Vessel designer laments Scottish government rejection of catamaran ferries
An Australia-based naval architect has criticised what he calls the unwillingness of government officials in Scotland to acquire modern catamaran ferries to replace the aging vessels still in use on the country’s West Coast.
In a recent interview with The Daily Mail, Stuart Ballantyne, owner of Gold Coast-based Sea Transport Solutions (STS), said Scotland has become “the laughing stock of the ferry industry” following years of government refusal to commit to the construction of safer, more modern passenger vessels.
Mr Ballantyne, who was born near Glasgow and later moved to Australia in the 1960s, said he has made yearly visits to Scotland since 2008 with the intent of convincing officials to consider proven vessel designs as alternatives to some locally built monohull ferries in serving the West Coast routes.
The STS-designed vessels have a number of local supporters in the country, among them retired Napier University Professor Alfred Baird, who claims he is a regular passenger on the ferry route between Caithness and Orkney.

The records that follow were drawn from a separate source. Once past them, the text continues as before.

/-- A ratio of two envelopes in UQ8.8, saturating (R223). -/
def ratio (a b : Int) : Nat := (satu (rnd (256 * a) b) 16).toNat

/-- One sample through a zone (R127, R129 to R134, R147). A legacy run across the join has the midpoint of its two instants as they stand (DESIGN CHOICE, log
entry 147). -/
def zoneStep (legacy : Bool) (p : Profile) (w : Nat) (pd : Int) (lt : Bool) (m : Nat) (x : ZSamp) (z : ZoneSt) : ZRes × ZoneSt :=
  let env := z.env + rne (x.r - z.env) p.envShift
  let envF := z.envF + rne (x.rF - z.envF) p.envShift
  let envL := z.envL + rne (x.rL - z.envL) p.envShift
  let th := thresholds legacy p z.nq
  let lastBlind := if x.blind then some m else z.lastBlind
  let dEnv := (p2 p.envShift - 1) * pd
  let base := { z with env := env, envF := envF, envL := envL, lastBlind := lastBlind, hold := z.hold - 1, low := z.low.map (min env) }
  if !z.on then
    if env ≥ th.1 then
      ((match z.low with | some v => ZRes.began (ratio v th.2) | none => .nothing),
       { base with on := true, ma := m, tOff := th.2, tOn := th.1, low := none, startT := x.t, startLt := lt, lastT := x.t, marks := peakMarks x.m, outer := false,
                             top := trackStep m env z.env x.t x.blind none, topF := trackStep m envF z.envF x.t x.blind none,
                             topL := trackStep m envL z.envL x.t x.blind none,
                             doubtStart := lastBlind.any (fun b => decide (b + 8 ≥ m)) })
    else (.nothing, { base with nq := if z.hold = 0 then trackNoise p.ntShift env z.nq else z.nq })
  else
    let marks := z.marks ||| peakMarks x.m
    if env < z.tOff then
      let closed := { base with on := false, hold := p.hold, prevA := some z.ma, prevB := m, low := some env }
      if m - z.ma < p.minOn then (.glitch, closed)
      else
        let a := trackEnd env z.top
        let f := trackEnd envF z.topF
        let b := trackEnd envL z.topL
        let lag := 256 * ((b.m : Int) - (f.m : Int)) + (trackFrac b - trackFrac f)
        let sense : Int :=
          if w = 1 || f.blind || b.blind || p.lagMin = 0 then 0
          else if lag ≥ (p.lagMin : Nat) then 1 else if lag ≤ -((p.lagMin : Nat) : Int) then -1 else 0
        let doubt := z.doubtStart || lastBlind.any (fun k => decide (k + 1 ≥ a.m))
        let mk := marks + (if doubt then 8 else 0)
        let ob := (0, ratio a.e z.tOn) :: (if sense = 0 then [(3, 0)] else [(2, (satu (if lag < 0 then -lag else lag) 16).toNat)])
        if legacy then
          (.run z.ma { t := rnd (z.startT + z.lastT) 2 - dEnv, lt := lt, dec := x.t, sense := 0, marks := mk, obs := ob.take 1 }, closed)
        else
          (.peak { t := a.t + rnd (trackFrac a * pd) 256 - dEnv, lt := lt, dec := x.t, sense := sense, marks := mk, obs := ob }, closed)
    else if !legacy && m - z.ma + 1 ≥ p.maxOn then
      (.stuck z.startT z.startLt, { base with on := false, hold := p.hold, nq := (min (env * 256) 2147483647).toNat, prevA := some z.ma, prevB := m, low := some env })
    else
      (.nothing, { base with marks := marks, lastT := x.t, top := trackStep m env z.env x.t x.blind z.top,
                             topF := trackStep m envF z.envF x.t x.blind z.topF, topL := trackStep m envL z.envL x.t x.blind z.topL })

/-! ## The matcher (R137 to R142, R148) -/

/-- The bin length in µm (R39). -/
def lbinUm (s : State) (r : HeadRec) : Int :=
  rnd 29979245800 (((s.stg.port (if r.port = 1 then .p1 else .p0)).ng : Nat) : Int)

/-- sep_um, dt_min and dt_max of a head without MINPHASE (R139). -/
def headTimes (lbin : Int) (r : HeadRec) (p : Profile) : Int × Int × Int :=
  let s2 : Int := 2 * (r.z2 : Int) + (r.w2 : Nat) - (2 * (r.z1 : Int) + (r.w1 : Nat))
  let sep := if r.port = 2 then ((p.legSep * 1000 : Nat) : Int) else rne (s2 * lbin) 1
  let k := sep * 36000
  (k, rnd k (r.vmax : Nat), rnd k (r.vmin : Nat))

/-- The AXLE that a peak forms with an entry (R139). -/
def axleOf (r : HeadRec) (h : Nat) (tm : Int × Int × Int) (z : Nat) (inferred : Bool) (pk : Peak) (e : Entry) (w : HWork) : HWork :=
  let mk := (pk.marks ||| e.marks)
  let minp := has mk 4
  let lo := if minp then rnd (3 * tm.2.1) 4 else tm.2.1
  let hi := if minp then rnd (5 * tm.2.2) 4 else tm.2.2
  let dt := pk.t - e.t
  let mix := pk.lt != e.lt
  let v : Int := if mix then 0 else if dt > 0 then satu (rnd tm.1 dt) 16 else 65535
  let mk := mk + (if inferred then 4 else 0) + (if mix then 256 else if dt < lo then 2 else 0) + (if !mix && dt > hi then 1 else 0)
  HWork.ev r h 1 3 (z == 1) pk.dec pk.lt v.toNat mk { w with x := w.x.bump (if z = 1 then 4 else 3) }

/-- An immediate fault of a head (R145): 6 UNMATCHED, 7 OVERFLOW, 8 STUCK. -/
def immediate (r : HeadRec) (p : Profile) (h cause : Nat) (t : Int) (w : HWork) : HWork :=
  let w := { w with x := { w.x with wFault := true } }
  if w.x.st = 2 then HWork.goto r p h 3 cause t none w else w

/-- A peak appended at its zone's end of the list, or OVERFLOW at 32 entries (R137, R142). -/
def appendPeak (r : HeadRec) (p : Profile) (h z : Nat) (pk : Peak) (w : HWork) : HWork :=
  if w.x.list.length ≥ 32 then
    immediate r p h 7 pk.dec (HWork.ev r h 4 z false pk.dec pk.lt 0 pk.marks { w with x := w.x.bump 7 })
  else
    let e : Entry := { origin := z, t := pk.t, lt := pk.lt, marks := pk.marks }
    { w with x := { w.x with list := if z = 1 then e :: w.x.list else w.x.list ++ [e] } }

/-- The entry at a zone's end of the list (R137). -/
def endEntry (z : Nat) (l : List Entry) : Option Entry := if z = 1 then l.head? else l.getLast?

/-- The list without the entry at a zone's end. -/
def dropEnd (z : Nat) (l : List Entry) : List Entry := if z = 1 then l.drop 1 else l.dropLast

/-- A peak of zone z applied ("Matcher rules", R137). -/
def applyPeak (r : HeadRec) (p : Profile) (h : Nat) (tm : Int × Int × Int) (z : Nat) (pk : Peak) (w : HWork) : HWork :=
  let w := { w with x := w.x.bump (z - 1), obs := w.obs ++ pk.obs }
  let toward := (z = 1 && pk.sense = 1) || (z = 2 && pk.sense = -1)
  let e := endEntry z w.x.list
  let off := { w with x := { w.x with list := dropEnd z w.x.list } }
  if pk.sense = 0 then
    match e with
    | some e => if e.origin ≠ z then axleOf r h tm z true pk e off else appendPeak r p h z pk w
    | none => appendPeak r p h z pk w
  else if toward then appendPeak r p h z pk w
  else
    match e with
    | some e =>
      if e.origin ≠ z then axleOf r h tm z false pk e off
      else HWork.ev r h 2 z false pk.dec pk.lt 0 (pk.marks ||| e.marks) { off with x := off.x.bump 5 }
    | none => immediate r p h 6 pk.dec (HWork.ev r h 3 z false pk.dec pk.lt 0 pk.marks { w with x := w.x.bump 6 })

Professor Baird said that reluctance to acquire catamarans nonetheless persists. This is despite local users’ continued lobbying for the purchase of Mr Ballantyne’s proven ferries, examples of which are already in operation in 47 countries including the Bahamas, Brazil, China, Fiji, the Netherlands, Oman, and the Philippines.
Scottish government officials have meanwhile refuted Mr Ballantyne’s claims, citing the latter’s “complete lack of understanding” of policy-related decision making.
An official added that investments worth £580 million (US$783.3 million) will be made in new vessels and port improvements over the next five years with the goal of improving existing ferry services.
Mr Ballantyne, however, said that the £580 million will be better spent “if disciplined and experienced people are involved.”